%%

-- ==== Sys2Proof/Laws/State.lean ====
section
/-! SUPPORT. What each named update of the state leaves alone: one lemma per field per update. -/
set_option Elab.async false
namespace Sys2Proof.Machine
open Sys2Proof

theorem foldl_keeps {α β : Type} (v : State → β) (g : State → α → State) (h : ∀ s a, v (g s a) = v s) (l : List α) (s : State) :
    v (l.foldl g s) = v s := by
  induction l generalizing s with
  | nil => rfl
  | cons a l ih => rw [List.foldl_cons, ih, h]
theorem recShow_keeps {β : Type} (v : State → β) (h : ∀ (s : State) rf, v { s with regs := rf } = v s) (s : State) : v (recShow s) = v s := by
  unfold recShow
  dsimp only
  rw [foldl_keeps v]
  · simp only [State.setFld, h]
  · intro s c
    simp only [State.setFld, h]
theorem mainProcess_keeps {β : Type} (v : State → β) (h : ∀ (s : State) rf m, v { s with regs := rf, mrec := m } = v s) (o : Occ) (t : TimeSt)
    (s : State) : v (mainProcess o t s) = v s := by
  have e : mainProcess o t s = { s with regs := (mainProcess o t s).regs, mrec := (mainProcess o t s).mrec } := by
    unfold mainProcess; dsimp only; split <;> (try split) <;> (try split) <;> rfl
  rw [e, h]
theorem mainDrain_keeps {β : Type} (v : State → β) (h : ∀ (s : State) rf m, v { s with regs := rf, mrec := m } = v s) (s : State) :
    v (mainDrain s) = v s := by
  unfold mainDrain
  split
  · exact (foldl_keeps v (fun s (x : Occ × TimeSt) => mainProcess x.1 x.2 s) (fun s x => mainProcess_keeps v h x.1 x.2 s) s.mrec.queue
      { s with mrec := { s.mrec with queue := [] } }).trans (h s s.regs { s.mrec with queue := [] })
  · rfl
/-- An occurrence reaches the recorder and its registers, and nothing else. -/
theorem occ_keeps {β : Type} (v : State → β) (h : ∀ (s : State) rf m, v { s with regs := rf, mrec := m } = v s) (s : State) (o : Occ) :
    v (s.occ o) = v s := by
  unfold State.occ
  rw [recShow_keeps v (fun s rf => h s rf s.mrec), mainDrain_keeps v h]
  have e : mainTake o s = { s with regs := (mainTake o s).regs, mrec := (mainTake o s).mrec } := by
    unfold mainTake; dsimp only; split <;> rfl
  rw [e, h]
theorem frame_of_rec {t s : State} (h : { t with regs := [], mrec := MainRec.init } = { s with regs := [], mrec := MainRec.init }) :
    t = { s with regs := t.regs, mrec := t.mrec } := by
  cases t; cases s; simp only [State.mk.injEq] at h; simp only [State.mk.injEq]; simp_all
theorem State.occ_frame (s : State) (o : Occ) : s.occ o = { s with regs := (s.occ o).regs, mrec := (s.occ o).mrec } :=
  frame_of_rec (occ_keeps (fun t => { t with regs := [], mrec := MainRec.init }) (fun _ _ _ => rfl) s o)
theorem State.note_frame (s : State) (og cls u sub code arg : Nat) :
    s.note og cls u sub code arg = { s with regs := (s.note og cls u sub code arg).regs, mrec := (s.note og cls u sub code arg).mrec } :=
  State.occ_frame s _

%%

■ **Problem**
Restate word for word the lines in the material above from the one with "rw [foldl_keeps v]" to the one with "theorem State.occ_frame (s"; both of those lines count, and nothing else does.

■ **Written answer**
  rw [foldl_keeps v]
  · simp only [State.setFld, h]
  · intro s c
    simp only [State.setFld, h]
theorem mainProcess_keeps {β : Type} (v : State → β) (h : ∀ (s : State) rf m, v { s with regs := rf, mrec := m } = v s) (o : Occ) (t : TimeSt)
    (s : State) : v (mainProcess o t s) = v s := by
  have e : mainProcess o t s = { s with regs := (mainProcess o t s).regs, mrec := (mainProcess o t s).mrec } := by
    unfold mainProcess; dsimp only; split <;> (try split) <;> (try split) <;> rfl
  rw [e, h]
theorem mainDrain_keeps {β : Type} (v : State → β) (h : ∀ (s : State) rf m, v { s with regs := rf, mrec := m } = v s) (s : State) :
    v (mainDrain s) = v s := by
  unfold mainDrain
  split
  · exact (foldl_keeps v (fun s (x : Occ × TimeSt) => mainProcess x.1 x.2 s) (fun s x => mainProcess_keeps v h x.1 x.2 s) s.mrec.queue
      { s with mrec := { s.mrec with queue := [] } }).trans (h s s.regs { s.mrec with queue := [] })
  · rfl
/-- An occurrence reaches the recorder and its registers, and nothing else. -/
theorem occ_keeps {β : Type} (v : State → β) (h : ∀ (s : State) rf m, v { s with regs := rf, mrec := m } = v s) (s : State) (o : Occ) :
    v (s.occ o) = v s := by
  unfold State.occ
  rw [recShow_keeps v (fun s rf => h s rf s.mrec), mainDrain_keeps v h]
  have e : mainTake o s = { s with regs := (mainTake o s).regs, mrec := (mainTake o s).mrec } := by
    unfold mainTake; dsimp only; split <;> rfl
  rw [e, h]
theorem frame_of_rec {t s : State} (h : { t with regs := [], mrec := MainRec.init } = { s with regs := [], mrec := MainRec.init }) :
    t = { s with regs := t.regs, mrec := t.mrec } := by
  cases t; cases s; simp only [State.mk.injEq] at h; simp only [State.mk.injEq]; simp_all
theorem State.occ_frame (s : State) (o : Occ) : s.occ o = { s with regs := (s.occ o).regs, mrec := (s.occ o).mrec } :=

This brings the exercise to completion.